Page MenuHomePhabricator

Need more appropriate link trail for Farsi language
Closed, ResolvedPublic

Description

In English environment of MediaWiki (like in English Wikipedia) one can simply create a link to an article titled "example" with the link text being "examples", using this code:

[[example]]s

In Farsi environment though, this doesn't work correctly. The following code:

[[فلان]]ی

will create a link to an article titled "فلان", but the "ی" is not shown as part of the link text; instead it is shown separately next to the link text (the link text will remain فلان indeed).

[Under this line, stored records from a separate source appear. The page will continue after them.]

/-- A rounding that does not overflow gives the word of its grid point, and is inexact where the grid point is not the value. -/
theorem roundFin_word {f : Fmt} {m : ℕ} (hm : m ≠ 0) {s : Bool} {e : ℤ} (h : (f.roundFin s m e).2 &&& Fs.overflow = 0) :
    let mag := f.magnitude (f.digits m e).1 (f.gridExp m e)
    ¬ f.tooBig mag ∧ (f.roundFin s m e).1 = f.signed s mag ∧
      ((f.roundFin s m e).2 &&& Fs.inexact = 0 ↔ (f.digits m e).2 = true) := by
  intro mag
  obtain ⟨field, frac⟩ := field_eq (digits_le f m e) (emin_le_gridExp f m e) (digits_ge hm e)
  have eq := roundFin_eq (f := f) hm s e
  simp only [field, frac, Nat.div_add_mod'] at eq
  by_cases big : f.overflows m e (mag / 2 ^ f.fb) mag = true
  · rw [eq, if_pos big] at h
    exact absurd h (show ¬ (Fs.overflow ||| Fs.inexact) &&& Fs.overflow = 0 by decide)
  · rw [eq, if_neg big]
    exact ⟨fun past => big (overflows_of_tooBig past m e), rfl, roundStatus_inexact _ _⟩

/-- A rounding that does not overflow gives the word of a nearest point of a grid that is as fine as the format. -/
theorem roundFin_grid {f : Fmt} (hf : f.Standard) {s : Bool} {m : ℕ} {e : ℤ} (h : (f.roundFin s m e).2 &&& Fs.overflow = 0) :
    ∃ (n d : ℕ) (k u : ℤ), f.num (f.roundFin s m e).1 = .fin s n k ∧ (n : ℚ) * 2 ^ k = d * 2 ^ u ∧
      NearestEven (m * 2 ^ e) (2 ^ u) d ∧ (u = f.emin ∨ (2 : ℚ) ^ (f.fb + u) ≤ m * 2 ^ e) ∧
      ((f.roundFin s m e).2 &&& Fs.inexact = 0 ↔ (d : ℚ) * 2 ^ u = m * 2 ^ e) ∧
      (d % 2 = 0 → (f.roundFin s m e).1 % 2 = 0) := by
  by_cases hm : m = 0
  · subst hm
    rw [roundFin_zero]
    exact ⟨0, 0, f.emin, f.emin, num_signed_zero hf s, rfl, nearestEven_of_eq (by simp) (by positivity), .inl rfl,
      by simp [Fs.none], fun _ => signed_even hf s rfl⟩
  · obtain ⟨fits, word, kept⟩ := roundFin_word hm h
    refine ⟨_, (f.digits m e).1, _, f.gridExp m e, by rw [word, num_signed hf s fits],
      magnitude_value (digits_le f m e) (emin_le_gridExp f m e) (digits_ge hm e), digits_nearest f m e, gridExp_start hm e,
      kept.trans (digits_exact f m e), fun even => ?_⟩
    rw [word]
    exact signed_even hf s (magnitude_even hf even _)

/-- Settles O21: the rounding is the nearest point of its grid, and no finite word between the points is nearer. -/
theorem roundingIsToNearest : Obligations.RoundingIsToNearest := by
  unfold Obligations.RoundingIsToNearest
  intro f hf neg m e signed x r h
  obtain ⟨n, d, k, u, word, value, near, fine, kept, even⟩ := roundFin_grid (formats_standard f hf) h
  refine ⟨n, k, word, kept.trans ?_, fun w b t j hw => ?_⟩
  · rw [← value, ← ratOf_same neg m e]
    exact ratOf_eq_ratOf.symm
  · obtain ⟨ht, hj⟩ := num_fin_range hw
    obtain ⟨le, tie⟩ := near.value fine (neg ^^ b) ht hj
    have own : |x - signed neg n k| = |(m : ℚ) * 2 ^ e - d * 2 ^ u| := by
      rw [← value, ← ratOf_same neg n k]
      exact abs_ratOf_sub neg neg m n e k
    have other : |x - signed b t j| = |(m : ℚ) * 2 ^ e - ratOf (neg ^^ b) t j| := abs_ratOf_sub neg b m t e j
    rw [own, other]
    refine ⟨le, fun same differ => even (tie same fun eq => differ ?_)⟩
    exact (ratOf_eq_ratOf.2 (value.trans eq.symm)).symm

end Sys2Proof.Machine
end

I guess the parser uses a regular expression (haven't checked the code though) to see if the character comming next to the closing brackets (]]) is from a-z A-Z 0-9 or not. If not, it will treat them as a space, and would not use them in the link text. I'm not sure about this assumption though.

Your help is appreciated.


Version: unspecified
Severity: enhancement

Details

Reference
bz10130

Event Timeline

bzimport raised the priority of this task from to Medium.Nov 21 2014, 9:49 PM
bzimport set Reference to bz10130.
bzimport added a subscriber: Unknown Object (MLST).

ayg wrote:

Your guess is basically correct, except that this *is* localized. The regex for English is:

/^([a-z]+)(.*)$/sD

which is the 'linktrail' message in MessagesEn.php. Try providing a correct variant of that (amending the a-z character class) for Farsi. You probably want to use the u modifier, i.e.,

/^([a-zlots of farsi characters]+)(.*)$/sDu

What is wrong with:

/^(\S+)(.*)$/sDu

I think this method should work with all non-space characters.

ayg wrote:

\s matches only ASCII space characters, I believe, so \S will match things like non-breaking space, zero-width space, etc. Some languages also don't use spaces, so if you embed a link in a block of Chinese text (which may happen even on fa-wiki or wherever on user talk pages or something) it will link the whole block. Also, languages with a lot of agglutination may frequently want to link only part of a word. Then you get into weirdness with control characters and such.

A more general solution would definitely be nice, but for now best to just do something Farsi-specific.

  • This bug has been marked as a duplicate of bug 11813 ***